Data excerpts:
______

theorem State.unmappedAccess_keeps {s₀ s : State} (h : Keeps s₀ s) (acct : Nat) (id : Nat) :
    Keeps s₀ (State.unmappedAccess s acct id) := by
  unfold State.unmappedAccess
  try dsimp only
  split
  · refine State.bump64_keeps ?_ ..
    assumption
  · refine State.raiseEvent_keeps ?_ ..
    refine Keeps.mk1 ?_ _ _ _ _ _ _ _ _ _ _ _ _ _ _ _ _ _ _ _ rfl rfl rfl rfl rfl rfl
    refine State.bump64_keeps ?_ ..
    assumption

theorem State.readRaw_keeps {s₀ s : State} (h : Keeps s₀ s) (acct : Nat) (id : Nat) (w : Nat) :
    Keeps s₀ (State.readRaw s acct id w).2.2 := by
  unfold State.readRaw
  try dsimp only
  split
  · dsimp only
    refine State.unmappedAccess_keeps ?_ ..
    assumption
  · dsimp only
    refine State.unmappedAccess_keeps ?_ ..
    assumption
  · assumption
  · assumption

theorem State.readOperand_keeps {s₀ s : State} (h : Keeps s₀ s) (sl : Nat) (id : Nat) (f : Fmt) :
    Keeps s₀ (State.readOperand s sl id f).2 := by
  unfold State.readOperand
  try dsimp only
  split
  · dsimp only
    refine State.unmappedAccess_keeps ?_ ..
    assumption
  · dsimp only
    refine State.unmappedAccess_keeps ?_ ..
    assumption
  · split
    · assumption
    · split
      · dsimp only
        refine State.bump64_keeps ?_ ..
        assumption
      · dsimp only
        split
        · assumption
        · refine State.bump64_keeps ?_ ..
          assumption
  · split
    · assumption
    · split
      · dsimp only
        refine State.bump64_keeps ?_ ..
        assumption
      · dsimp only
        split
        · assumption
        · refine State.bump64_keeps ?_ ..
          assumption

theorem State.countLayer_keeps {s₀ s : State} (h : Keeps s₀ s) (layer : Nat) (source : Nat) (t : Tile) :
    Keeps s₀ (State.countLayer s layer source t) := by
  unfold State.countLayer
  try dsimp only
  refine State.bump64_keeps ?_ ..
  refine State.bump64_keeps ?_ ..
  refine State.bump64_keeps ?_ ..
  refine State.bump64_keeps ?_ ..
  assumption

theorem State.countTileLayer_keeps {s₀ s : State} (h : Keeps s₀ s) (id : Nat) (source : Nat) (t : Tile) :
    Keeps s₀ (State.countTileLayer s id source t) := by
  unfold State.countTileLayer
  try dsimp only
  split
  · refine State.countLayer_keeps ?_ ..
    assumption
  · assumption

theorem State.storeTile_keeps {s₀ s : State} (h : Keeps s₀ s) (acct : Nat) (id : Nat) (cls : Nat) (t : Tile) :
    Keeps s₀ (State.storeTile s acct id cls t).2 := by
  unfold State.storeTile
  try dsimp only
  split
  · dsimp only
    refine State.unmappedAccess_keeps ?_ ..
    assumption
  · dsimp only
    refine State.raiseEvent_keeps ?_ ..
    refine State.bump64_keeps ?_ ..
    assumption
  · dsimp only
    refine State.raiseEvent_keeps ?_ ..
    refine State.bump64_keeps ?_ ..
    assumption
  · split
    · dsimp only
      refine State.putStored_keeps ?_ ..
      assumption
    · dsimp only
      refine State.bump64_keeps ?_ ..
      refine State.putStored_keeps ?_ ..
      assumption

theorem State.verifyTile_keeps {s₀ s : State} (h : Keeps s₀ s) (acct : Nat) (id : Nat) (width : Nat) (t : Tile) (verify : Bool) :
    Keeps s₀ (State.verifyTile s acct id width t verify).2 := by
  unfold State.verifyTile
  try dsimp only
  split
  · dsimp only
    refine State.raiseEvent_keeps ?_ ..
    refine State.bump64_keeps ?_ ..
    assumption
  · assumption

theorem State.operandDelay_keeps {s₀ s : State} (h : Keeps s₀ s) (sl : Nat) (ids : List Nat) :
    Keeps s₀ (State.operandDelay s sl ids).2 := by
  unfold State.operandDelay
  try dsimp only
  split
  · assumption
  · dsimp only
    refine State.draw_keeps ?_ ..
    assumption

theorem State.startLoads_keeps {s₀ s : State} (h : Keeps s₀ s) (ps : List Nat) :
    Keeps s₀ (State.startLoads s ps) := by
  unfold State.startLoads
  try dsimp only
  refine Keeps.mk1 ?_ _ _ _ _ _ _ _ _ _ _ _ _ _ _ _ _ _ _ _ rfl rfl rfl rfl rfl rfl
  assumption

theorem State.tileWrite_keeps {s₀ s : State} (h : Keeps s₀ s) (w : TileWrite) :
    Keeps s₀ (State.tileWrite s w) := by
  unfold State.tileWrite
  try dsimp only
  split
  · refine Keeps.of_pair ‹_› ?_
    refine State.storeTile_keeps ?_ ..
    assumption
  · split
    · refine State.countTileLayer_keeps ?_ ..
      refine State.condition_keeps ?_ ..
      refine Keeps.of_pair ‹_› ?_
      refine State.storeTile_keeps ?_ ..
      assumption
    · refine State.condition_keeps ?_ ..
      refine Keeps.of_pair ‹_› ?_
      refine State.storeTile_keeps ?_ ..
      assumption
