theorem State.forget_keeps {s₀ s : State} (h : Keeps s₀ s) (n : Nat) :
    Keeps s₀ (State.forget s n) := by
  unfold State.forget
  try dsimp only
  refine Keeps.mk1 ?_ _ _ _ _ _ _ _ _ _ _ _ _ _ _ _ _ _ _ _ rfl rfl rfl rfl rfl rfl
  assumption

theorem State.skipStep_keeps {s₀ s : State} (h : Keeps s₀ s) (n : Nat) (cause : Nat) (commit : Nat) :
    Keeps s₀ (State.skipStep s n cause commit) := by
  unfold State.skipStep
  try dsimp only
  split
  · assumption
  · refine State.requeue_keeps ?_ ..
    refine State.applyResets_keeps ?_ ..
    refine State.forget_keeps ?_ ..
    refine State.bump64_keeps ?_ ..
    refine State.logStep_keeps ?_ ..
    refine State.raiseFree_keeps ?_ ..
    refine Keeps.foldl (fun t x ht => ?_) ?_ _
    · refine State.raiseDone_keeps ?_ ..
      assumption
    · refine State.modPhases_keeps ?_ ..
      refine State.discardUpdates_keeps ?_ ..
      assumption

theorem State.requestReplay_keeps {s₀ s : State} (h : Keeps s₀ s) (n : Nat) :
    Keeps s₀ (State.requestReplay s n) := by
  unfold State.requestReplay
  try dsimp only
  split
  · refine State.raiseEventOf_keeps ?_ ..
    refine State.bump64_keeps ?_ ..
    assumption
  · split
    · refine State.raiseEventOf_keeps ?_ ..
      refine State.bump64_keeps ?_ ..
      assumption
    · refine Keeps.mk1 ?_ _ _ _ _ _ _ _ _ _ _ _ _ _ _ _ _ _ _ _ rfl rfl rfl rfl rfl rfl
      refine State.raiseEventOf_keeps ?_ ..
      refine State.bump64_keeps ?_ ..
      assumption

theorem State.putMoments_keeps {s₀ s : State} (h : Keeps s₀ s) (bd : Nat) (r : Nat) (m : Moments) :
    Keeps s₀ (State.putMoments s bd r m) := by
  unfold State.putMoments
  try dsimp only
  refine Keeps.mk1 ?_ _ _ _ _ _ _ _ _ _ _ _ _ _ _ _ _ _ _ _ rfl rfl rfl rfl rfl rfl
  assumption

theorem State.journalError_keeps {s₀ s : State} (h : Keeps s₀ s) (code : Nat) :
    Keeps s₀ (State.journalError s code) := by
  unfold State.journalError
  try dsimp only
  refine State.raiseEvent_keeps ?_ ..
  refine State.setVal_keeps ?_ ..
  assumption

theorem State.startCheckpoint_keeps {s₀ s : State} (h : Keeps s₀ s) (n : Nat) :
    Keeps s₀ (State.startCheckpoint s n) := by
  have h' := State.setVal_keeps h P.checkpointStep (2 ^ 64 - 1)
  unfold State.startCheckpoint
  generalize s.setVal P.checkpointStep (2 ^ 64 - 1) = u at h' ⊢
  dsimp only
  split_ifs
  all_goals first
    | exact State.journalError_keeps h' ..
    | refine Keeps.foldl (fun t x ht => State.raiseEvent_keeps ht ..) ?_ _
      exact ⟨h'.queue, h'.params, h'.tiles, h'.pages, h'.dies, h'.events, h'.staged, h'.retired⟩

theorem State.headCheckpoints_keeps {s₀ s : State} (h : Keeps s₀ s) (n : Nat) :
    Keeps s₀ (State.headCheckpoints s n) := by
  unfold State.headCheckpoints
  try dsimp only
  refine Keeps.mk1 ?_ _ _ _ _ _ _ _ _ _ _ _ _ _ _ _ _ _ _ _ rfl rfl rfl rfl rfl rfl
  assumption

theorem State.nonZeroField_keeps {s₀ s : State} (h : Keeps s₀ s) (v : Option ℤ) :
    Keeps s₀ (State.nonZeroField s v).2 := by
  unfold State.nonZeroField
  try dsimp only
  split
  · split
    · assumption
    · dsimp only
      refine State.draw_keeps ?_ ..
      assumption
  · dsimp only
    refine State.draw_keeps ?_ ..
    assumption

theorem State.silence_keeps {s₀ s : State} (h : Keeps s₀ s) (n : Nat) (k : Nat) (layer : Nat) :
    Keeps s₀ (State.silence s n k layer) := by
  unfold State.silence
  try dsimp only
  split
  · assumption
  · split
    · split
      · refine State.raiseEvent_keeps ?_ ..
        refine State.setReg_keeps ?_ ..
        refine Keeps.mk1 ?_ _ _ _ _ _ _ _ _ _ _ _ _ _ _ _ _ _ _ _ rfl rfl rfl rfl rfl rfl
        refine State.nonZeroField_keeps ?_ ..
        assumption
      · split
        · refine State.raiseEvent_keeps ?_ ..
          refine State.setReg_keeps ?_ ..
          refine Keeps.mk1 ?_ _ _ _ _ _ _ _ _ _ _ _ _ _ _ _ _ _ _ _ rfl rfl rfl rfl rfl rfl
          refine State.nonZeroField_keeps ?_ ..
          assumption
        · refine State.setReg_keeps ?_ ..
          refine Keeps.mk1 ?_ _ _ _ _ _ _ _ _ _ _ _ _ _ _ _ _ _ _ _ rfl rfl rfl rfl rfl rfl
          refine State.nonZeroField_keeps ?_ ..
          assumption
    · split
      · refine State.raiseEvent_keeps ?_ ..
        refine State.setReg_keeps ?_ ..
        refine Keeps.mk1 ?_ _ _ _ _ _ _ _ _ _ _ _ _ _ _ _ _ _ _ _ rfl rfl rfl rfl rfl rfl
        refine State.nonZeroField_keeps ?_ ..
        assumption
      · split
        · refine State.raiseEvent_keeps ?_ ..
          refine State.setReg_keeps ?_ ..
          refine Keeps.mk1 ?_ _ _ _ _ _ _ _ _ _ _ _ _ _ _ _ _ _ _ _ rfl rfl rfl rfl rfl rfl
          refine State.nonZeroField_keeps ?_ ..
          assumption
        · refine State.setReg_keeps ?_ ..
          refine Keeps.mk1 ?_ _ _ _ _ _ _ _ _ _ _ _ _ _ _ _ _ _ _ _ rfl rfl rfl rfl rfl rfl
          refine State.nonZeroField_keeps ?_ ..
          assumption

______

Would you count the lines in the data that contain the word "List" and state only the number?

2